SECTION 3 FORUM FOR DEBATE

Catherine Brown Oxford University

Unreliable Narrators

In Footpath-1 we published an article by Natalia Deryabina: ‘Unreliable narrators and translating The Remains of the Day ‘. In Footpath-2 we published an article by Karen Hewitt: ‘Who - or What - is an Unreliable Narrator?’ In Footpath-3 we published an article by Catherine Brown entitled simply Narrators ’ which included a section on the unreliable narrator, Engleby, in Sebastian Faulks’ novel of that name.
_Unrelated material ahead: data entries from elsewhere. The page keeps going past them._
/-- What a blocked sector does: a fault parks its copy; a shared page is copied first (R248), and one in migration waited for (R250).
DEDUCED (assumption 58). -/
def State.sectorBlocked (s : State) (die : Nat) (c : Copy) (k : Nat) (b : Block) : State :=
  let ten := (s.ctx c.ctx).tenant
  match b with
  | .fault code arg => s.sectorFault die c k code arg
  | .wait => s
  | .migr va => (s.waitPage c.x.die c.ctx va (c.again die)).sectorParks die c k
  | .copy e at_ va =>
    match s.beginCow c.x.die ten c.ctx va e at_ (some (c.again die)) c.tok.sent with
    | (true, s1) => s1.sectorParks die c k
    | (false, s1) => s1.sectorFault die c k .cow va

/-- A copy may issue sectors (R304, R305, R388, R389): copies in copy slots go on in a stopped context, and not in one being saved.
DEDUCED (assumption 58). -/
def State.copyRuns (s : State) (c : Copy) : Bool :=
  c.state == .run && ((s.ctx c.ctx).st == .running || (s.ctx c.ctx).st == .stopped) && (s.ctx c.ctx).pre.phase ≠ 1

/-- A copy of a number, with its die. -/
def State.copyOf (s : State) (id : Nat) : Option (Nat × Copy) :=
  (List.range 4).findSome? (fun d => ((s.die d).eng.copies.find? (fun c => c.id * 4 + d == id)).map (fun c => (d, c)))

/-- SECTOR_ISSUE (R302, R304 to R306): the next sector of a copy is translated and goes out; `id` is the copy's number × 4 + die. -/
def execSectorIssue (id : Nat) (s : State) : Host.Outcome State Fault Refusal :=
  match s.copyOf id with
  | none => .next s
  | some (die, c) =>
    if !s.copyRuns c || s.copyHeld die c then .next s
    else match c.nextSector with
      | none => .next s
      | some k => match s.sectorIssue c k with
        | none => .next s
        | some (r, s1) =>
          let s2 := if c.pend.contains k then s1.traceSector die c 0x82 (s.sectorDst c k) else s1
          match r with
          | .error (.fault code arg) => .next (s2.sectorFault die c k code arg)
          | .error b => .next (s1.sectorBlocked die c k b)
          | .ok _ =>
            let n := s2.msys.sseq
            .next (((s2.modMem (fun m => { m with sseq := n + 1 })).modCopy die c.id (fun c => { c with
              flight := c.flight ++ [(k, n)], pend := c.pend.filter (fun j => j != k) })).progress c.ctx)

/-- Bytes written at the destination of a sector, in order from its first spot, with their poison marks (R275). -/
def State.endWrite (s : State) (l : List Spot) (bs : List Byte) (psn : List Bool) : State :=
  match l with
  | [] => s
  | p :: _ =>
    let a := p.addr
    let w := bs.map some
    let s1 := psn.zipIdx.foldl (fun t q => if q.1 then t.setPoison (a + q.2) 1 else t) ((s.putBytes a w).mark false a bs.length w)
    match p with
    | .phys pa => s1.pteWritten pa bs.length
    | _ => s1

/-- The completion of tile `t` (R303), before its destination. -/
def Copy.doneTok (c : Copy) (tag : W64) (depth t : Nat) : Tok :=
  let row := t * tileRows c.desc
  let jk (k : Nat) : Nat := if k ≤ descClvl c.desc then 0 else rowIdx c.desc row k * 2 ^ (16 * (k - 1))
  Tok.setFlag
    { ctx := c.ctx, pri := c.tok.pri, tag := tag, depth := depth, fmt := .s64
      data := BitVec.ofNat 512 (jk 1 + jk 2 + jk 3 + jk 4), side := BitVec.ofNat 32 t, sent := c.tok.sent } .complete true

/-- The completion of a tile is sent (R303): to CDEST, or to the targets of STRM, whose tag actions it meets there. -/
def State.completeTile (s : State) (die : Nat) (c : Copy) (t : Nat) : State :=
  let tl := (s.ctx c.ctx).tl
  let tag := if descClvl c.desc + 1 = descNdim c.desc then some (c.tok.tag, c.tok.depth) else tagPush tl (c.tok.tag, c.tok.depth) t
  let ending (s : State) : State :=
    s.takeFault (engUnit die 1 (c.st * 4 + c.k)) (strmRec die c.st c.k c.ctx c.tok .tagOverflow 0) .none
  match tag with
  | none => ending s
  | some (g, dp) =>
    let u := c.doneTok g dp t
    match c.direct with
    | none => s.sendTok die (streamerPos c.st) (tokClass u) (u.toDest (descCdest c.desc))
    | some (f, h) =>
      match sendList tl f.x (both h u) with
      | none => ending s
      | some toks => s.answer f.x f.ent.ctx f.ent.uid f.ent.node (s.msys.nextId + t) (800000 + c.id) toks

/-- The tiles whose last sector the cursor has passed complete in order (R303). -/
def State.completeTiles (s : State) (die : Nat) (c : Copy) (upto : Nat) : State :=
  let ts := (List.range (upto - c.tile)).map (fun i => c.tile + i)
  (ts.foldl (fun u t => u.completeTile die c t) s).modCopy die c.id (fun c => { c with tile := Nat.max c.tile upto })

/-- The cursor after a sector has performed (R302): past every consecutive performed sector. -/
def advanceCursor (perf : List Nat) : Nat → Nat → Nat
  | 0, k => k
  | n + 1, k => if perf.contains k then advanceCursor perf n (k + 1) else k

/-- A sector has performed (R302, R303): the cursor and bitmap, the completions, and the end of the copy (R304). -/
def State.sectorDone (s : State) (die : Nat) (c : Copy) (k : Nat) : State :=
  let perf := k :: c.perf
  let cur := advanceCursor perf 65 c.cursor
  let c1 := { c with flight := c.flight.filter (fun f => f.1 != k), perf := perf.filter (fun j => j ≥ cur), cursor := cur }
  let s1 := s.modCopy die c.id (fun _ => c1)
  let s2 := s1.completeTiles die c1 (s1.sectorRow c1 cur / tileRows c1.desc)
  if (s2.sectorAt c1 cur).isNone then
    let s3 := (s2.modCell c.x (fun k => { k with score := k.score.filter (fun e => e.copy != c.id) })).modEng die
      (fun e => { e with copies := e.copies.filter (fun q => q.id != c.id) })
    s3.traceCopy die c 0x42 cur
  else s2

/-- SECTOR_PERFORM (R298, R302, R303): a sector in flight reads its source, writes its destination, and has then performed at the
copy's scope. At a memory tile it performs in its place there (R230). DEDUCED (assumption 58). -/
def execSectorPerform (id sector : Nat) (s : State) : Host.Outcome State Fault Refusal :=
  match s.copyOf id with
  | none => .next s
  | some (die, c) =>
    match c.flight.find? (fun f => f.1 == sector) with
    | none => .next s
    | some f => match s.sectorEnds c f.2 sector with
      | none => .next s
      | some (.error b, s1) => .next (s1.sectorBlocked die c sector b)
      | some (.ok (src, dst, n), s1) =>
        let bs := if descZero c.desc then List.replicate n 0 else src.map (fun p => s1.byte p.addr)
        .next (((s1.endWrite dst bs (src.map (fun p => s1.poisoned p.addr 1))).sectorDone die c sector).progress c.ctx)

end Sys2Proof.Machine
end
In these articles the authors discussed whether individual narrators are honest, deceitful or self-deluded, and explored how we might decide from textual evidence.

Here, Catherine Brown extends her discussion by relating the concept of the unreliable narrator to the nature of narration itself.

Reading texts critically is something that we do all the time. But the word criticism, which etymologically is related to words meaning ‘making distinctions’, itself fails to make the distinction between analysis - and critique, or negative judgment. Reading unreliable narration involves the second. Any systematic critique, of course, relies on analysis - but the impulse to perform this critique will arise from an impression, a feeling, that we are not the reader desired by the text. The desired, or implied, reader is competent to understand the text - through sufficient knowledge of the language and subjects concerned - and is also sympathetic to its perspectives. A feeling of

discomfort arises when the distance between the actual and the implied reader is large - especially if the actual reader is clear that the implied reader is not one which he or she wants closely to resemble. One might take the example of a transcript of a seventeenth century witch trial, which assumes in its readers a belief in the existence of witches, the necessity for their punishment, and the justice of the legal process by which they are identified as such. From such a text a post-seventeenth-century reader is likely to feel a sense of detachment which limits her discomfort. The problem arises with works which rhetorically serve an argument which she rejects but believes to be controversial - or accepted by many readers.

For example, in Ian Fleming’s From Russia With Love, a senior officer in SMERSH is introduced to the novel in the following way: ‘A toad-like figure in an olive green uniform which bore a single red ribbon of the Order of Lenin came into the room and walked with quick short steps over to the desk. General G. looked up and waved to the nearest chair at the conference table. “Good evening, Comrade.” The squat face split into a sugary smile. “Good evening, Comrade General”. The Head of Otdyel II, the department of SMERSH in charge of Operations and Executions, hitched up her skirts and sat down.’ This is orchestrated for maximum effect. That effect relies on the assumptions that neither heads of intelligence organizations, nor people with toad-like figures and squat faces are women; the overturning of these expectations aims at generating surprise combined with amusement and intensified disgust at the squat figure, which is the more repellent by virtue of being a female. What I have just made is a feminist critique of the narrator which receives no endorsement within From Russia with Love. This novel is not unreliably narrated.

The American critic Wayne C. Booth gave the following definition: ‘I have called a narrator reliable when he speaks for or acts in accordance with the norms of the work (which is to say the implied author’s norms), unreliable when he does not.’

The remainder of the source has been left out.